Saved entries
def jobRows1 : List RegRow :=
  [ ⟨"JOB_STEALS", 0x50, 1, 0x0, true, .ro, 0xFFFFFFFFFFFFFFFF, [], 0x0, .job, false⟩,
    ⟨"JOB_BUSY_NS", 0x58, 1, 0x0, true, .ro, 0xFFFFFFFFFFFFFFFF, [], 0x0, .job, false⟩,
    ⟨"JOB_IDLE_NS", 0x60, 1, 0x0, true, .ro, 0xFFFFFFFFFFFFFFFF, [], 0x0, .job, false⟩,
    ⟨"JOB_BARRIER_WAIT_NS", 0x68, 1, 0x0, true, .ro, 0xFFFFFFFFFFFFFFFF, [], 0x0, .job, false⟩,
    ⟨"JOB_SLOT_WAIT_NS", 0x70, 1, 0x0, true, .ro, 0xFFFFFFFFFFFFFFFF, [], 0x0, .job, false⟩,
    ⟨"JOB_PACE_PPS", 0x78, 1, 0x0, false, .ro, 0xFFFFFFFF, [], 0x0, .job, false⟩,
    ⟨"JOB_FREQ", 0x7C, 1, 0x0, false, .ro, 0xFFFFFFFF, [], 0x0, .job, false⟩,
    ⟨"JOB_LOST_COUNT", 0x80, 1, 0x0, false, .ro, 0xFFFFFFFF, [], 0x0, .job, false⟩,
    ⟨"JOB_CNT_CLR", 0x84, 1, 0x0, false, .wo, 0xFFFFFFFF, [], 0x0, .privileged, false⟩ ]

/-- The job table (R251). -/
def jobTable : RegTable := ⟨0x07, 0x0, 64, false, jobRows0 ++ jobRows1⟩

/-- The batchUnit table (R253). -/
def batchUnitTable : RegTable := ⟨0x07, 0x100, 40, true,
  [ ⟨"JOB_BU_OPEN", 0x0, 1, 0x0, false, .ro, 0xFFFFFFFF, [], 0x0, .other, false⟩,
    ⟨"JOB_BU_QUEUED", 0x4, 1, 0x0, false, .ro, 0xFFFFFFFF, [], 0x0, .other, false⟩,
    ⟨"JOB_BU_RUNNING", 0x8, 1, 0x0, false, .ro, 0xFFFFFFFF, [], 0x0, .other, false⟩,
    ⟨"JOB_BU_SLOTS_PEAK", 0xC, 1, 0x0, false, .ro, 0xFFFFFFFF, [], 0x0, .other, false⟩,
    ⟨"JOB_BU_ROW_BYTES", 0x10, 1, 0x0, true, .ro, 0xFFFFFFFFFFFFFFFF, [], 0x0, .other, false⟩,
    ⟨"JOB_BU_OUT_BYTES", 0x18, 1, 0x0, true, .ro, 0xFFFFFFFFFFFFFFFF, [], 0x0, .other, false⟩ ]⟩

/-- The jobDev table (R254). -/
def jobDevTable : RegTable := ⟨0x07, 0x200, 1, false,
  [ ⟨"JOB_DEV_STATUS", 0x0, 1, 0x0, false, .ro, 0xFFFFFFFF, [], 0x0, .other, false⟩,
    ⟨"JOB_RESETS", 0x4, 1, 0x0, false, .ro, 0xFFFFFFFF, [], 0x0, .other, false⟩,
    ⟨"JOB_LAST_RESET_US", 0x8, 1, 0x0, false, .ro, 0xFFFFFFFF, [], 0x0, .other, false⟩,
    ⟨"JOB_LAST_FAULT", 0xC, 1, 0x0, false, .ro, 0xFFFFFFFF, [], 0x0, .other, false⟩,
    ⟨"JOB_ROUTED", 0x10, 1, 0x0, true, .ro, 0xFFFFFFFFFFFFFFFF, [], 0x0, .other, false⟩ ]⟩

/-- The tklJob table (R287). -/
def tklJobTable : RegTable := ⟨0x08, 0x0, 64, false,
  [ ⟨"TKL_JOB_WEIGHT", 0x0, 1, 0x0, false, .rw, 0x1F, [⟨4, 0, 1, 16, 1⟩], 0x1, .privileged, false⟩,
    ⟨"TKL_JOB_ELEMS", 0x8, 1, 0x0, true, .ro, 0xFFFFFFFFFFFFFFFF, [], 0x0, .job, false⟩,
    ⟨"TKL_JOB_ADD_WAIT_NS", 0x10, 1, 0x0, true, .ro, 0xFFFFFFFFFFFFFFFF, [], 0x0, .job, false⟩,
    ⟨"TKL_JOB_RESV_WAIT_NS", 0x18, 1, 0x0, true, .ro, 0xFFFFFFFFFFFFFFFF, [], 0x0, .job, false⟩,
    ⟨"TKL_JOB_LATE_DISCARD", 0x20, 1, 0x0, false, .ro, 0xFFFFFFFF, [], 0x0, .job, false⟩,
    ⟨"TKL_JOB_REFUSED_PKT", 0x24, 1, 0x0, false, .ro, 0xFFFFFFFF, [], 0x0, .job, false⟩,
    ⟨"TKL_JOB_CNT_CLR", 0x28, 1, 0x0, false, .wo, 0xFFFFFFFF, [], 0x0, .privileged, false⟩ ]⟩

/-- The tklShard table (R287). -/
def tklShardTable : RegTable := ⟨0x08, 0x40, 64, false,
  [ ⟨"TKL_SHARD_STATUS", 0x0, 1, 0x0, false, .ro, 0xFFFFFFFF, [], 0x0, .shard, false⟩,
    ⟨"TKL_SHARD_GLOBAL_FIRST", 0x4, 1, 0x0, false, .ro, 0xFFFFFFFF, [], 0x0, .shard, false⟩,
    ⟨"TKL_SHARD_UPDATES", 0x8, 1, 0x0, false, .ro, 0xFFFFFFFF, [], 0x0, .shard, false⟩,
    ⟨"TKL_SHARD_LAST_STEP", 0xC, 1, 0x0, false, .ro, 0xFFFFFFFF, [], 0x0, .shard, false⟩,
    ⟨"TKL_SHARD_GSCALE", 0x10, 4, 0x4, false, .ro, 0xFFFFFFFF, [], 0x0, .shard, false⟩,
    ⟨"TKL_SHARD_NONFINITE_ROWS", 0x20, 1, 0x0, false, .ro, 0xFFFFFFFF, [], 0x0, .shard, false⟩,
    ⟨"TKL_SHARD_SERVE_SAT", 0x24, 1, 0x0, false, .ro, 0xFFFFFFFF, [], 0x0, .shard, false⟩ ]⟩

== Task goal ==
Give all of the entries again, exactly.

== Response to the exercise ==
def jobRows1 : List RegRow :=
  [ ⟨"JOB_STEALS", 0x50, 1, 0x0, true, .ro, 0xFFFFFFFFFFFFFFFF, [], 0x0, .job, false⟩,
    ⟨"JOB_BUSY_NS", 0x58, 1, 0x0, true, .ro, 0xFFFFFFFFFFFFFFFF, [], 0x0, .job, false⟩,
    ⟨"JOB_IDLE_NS", 0x60, 1, 0x0, true, .ro, 0xFFFFFFFFFFFFFFFF, [], 0x0, .job, false⟩,
    ⟨"JOB_BARRIER_WAIT_NS", 0x68, 1, 0x0, true, .ro, 0xFFFFFFFFFFFFFFFF, [], 0x0, .job, false⟩,
    ⟨"JOB_SLOT_WAIT_NS", 0x70, 1, 0x0, true, .ro, 0xFFFFFFFFFFFFFFFF, [], 0x0, .job, false⟩,
    ⟨"JOB_PACE_PPS", 0x78, 1, 0x0, false, .ro, 0xFFFFFFFF, [], 0x0, .job, false⟩,
    ⟨"JOB_FREQ", 0x7C, 1, 0x0, false, .ro, 0xFFFFFFFF, [], 0x0, .job, false⟩,
    ⟨"JOB_LOST_COUNT", 0x80, 1, 0x0, false, .ro, 0xFFFFFFFF, [], 0x0, .job, false⟩,
    ⟨"JOB_CNT_CLR", 0x84, 1, 0x0, false, .wo, 0xFFFFFFFF, [], 0x0, .privileged, false⟩ ]

/-- The job table (R251). -/
def jobTable : RegTable := ⟨0x07, 0x0, 64, false, jobRows0 ++ jobRows1⟩

/-- The batchUnit table (R253). -/
def batchUnitTable : RegTable := ⟨0x07, 0x100, 40, true,
  [ ⟨"JOB_BU_OPEN", 0x0, 1, 0x0, false, .ro, 0xFFFFFFFF, [], 0x0, .other, false⟩,
    ⟨"JOB_BU_QUEUED", 0x4, 1, 0x0, false, .ro, 0xFFFFFFFF, [], 0x0, .other, false⟩,
    ⟨"JOB_BU_RUNNING", 0x8, 1, 0x0, false, .ro, 0xFFFFFFFF, [], 0x0, .other, false⟩,
    ⟨"JOB_BU_SLOTS_PEAK", 0xC, 1, 0x0, false, .ro, 0xFFFFFFFF, [], 0x0, .other, false⟩,
    ⟨"JOB_BU_ROW_BYTES", 0x10, 1, 0x0, true, .ro, 0xFFFFFFFFFFFFFFFF, [], 0x0, .other, false⟩,
    ⟨"JOB_BU_OUT_BYTES", 0x18, 1, 0x0, true, .ro, 0xFFFFFFFFFFFFFFFF, [], 0x0, .other, false⟩ ]⟩

/-- The jobDev table (R254). -/
def jobDevTable : RegTable := ⟨0x07, 0x200, 1, false,
  [ ⟨"JOB_DEV_STATUS", 0x0, 1, 0x0, false, .ro, 0xFFFFFFFF, [], 0x0, .other, false⟩,
    ⟨"JOB_RESETS", 0x4, 1, 0x0, false, .ro, 0xFFFFFFFF, [], 0x0, .other, false⟩,
    ⟨"JOB_LAST_RESET_US", 0x8, 1, 0x0, false, .ro, 0xFFFFFFFF, [], 0x0, .other, false⟩,
    ⟨"JOB_LAST_FAULT", 0xC, 1, 0x0, false, .ro, 0xFFFFFFFF, [], 0x0, .other, false⟩,
    ⟨"JOB_ROUTED", 0x10, 1, 0x0, true, .ro, 0xFFFFFFFFFFFFFFFF, [], 0x0, .other, false⟩ ]⟩

/-- The tklJob table (R287). -/
def tklJobTable : RegTable := ⟨0x08, 0x0, 64, false,
  [ ⟨"TKL_JOB_WEIGHT", 0x0, 1, 0x0, false, .rw, 0x1F, [⟨4, 0, 1, 16, 1⟩], 0x1, .privileged, false⟩,
    ⟨"TKL_JOB_ELEMS", 0x8, 1, 0x0, true, .ro, 0xFFFFFFFFFFFFFFFF, [], 0x0, .job, false⟩,
    ⟨"TKL_JOB_ADD_WAIT_NS", 0x10, 1, 0x0, true, .ro, 0xFFFFFFFFFFFFFFFF, [], 0x0, .job, false⟩,
    ⟨"TKL_JOB_RESV_WAIT_NS", 0x18, 1, 0x0, true, .ro, 0xFFFFFFFFFFFFFFFF, [], 0x0, .job, false⟩,
    ⟨"TKL_JOB_LATE_DISCARD", 0x20, 1, 0x0, false, .ro, 0xFFFFFFFF, [], 0x0, .job, false⟩,
    ⟨"TKL_JOB_REFUSED_PKT", 0x24, 1, 0x0, false, .ro, 0xFFFFFFFF, [], 0x0, .job, false⟩,
    ⟨"TKL_JOB_CNT_CLR", 0x28, 1, 0x0, false, .wo, 0xFFFFFFFF, [], 0x0, .privileged, false⟩ ]⟩

/-- The tklShard table (R287). -/
def tklShardTable : RegTable := ⟨0x08, 0x40, 64, false,
  [ ⟨"TKL_SHARD_STATUS", 0x0, 1, 0x0, false, .ro, 0xFFFFFFFF, [], 0x0, .shard, false⟩,
    ⟨"TKL_SHARD_GLOBAL_FIRST", 0x4, 1, 0x0, false, .ro, 0xFFFFFFFF, [], 0x0, .shard, false⟩,
    ⟨"TKL_SHARD_UPDATES", 0x8, 1, 0x0, false, .ro, 0xFFFFFFFF, [], 0x0, .shard, false⟩,
    ⟨"TKL_SHARD_LAST_STEP", 0xC, 1, 0x0, false, .ro, 0xFFFFFFFF, [], 0x0, .shard, false⟩,
    ⟨"TKL_SHARD_GSCALE", 0x10, 4, 0x4, false, .ro, 0xFFFFFFFF, [], 0x0, .shard, false⟩,
    ⟨"TKL_SHARD_NONFINITE_ROWS", 0x20, 1, 0x0, false, .ro, 0xFFFFFFFF, [], 0x0, .shard, false⟩,
    ⟨"TKL_SHARD_SERVE_SAT", 0x24, 1, 0x0, false, .ro, 0xFFFFFFFF, [], 0x0, .shard, false⟩ ]⟩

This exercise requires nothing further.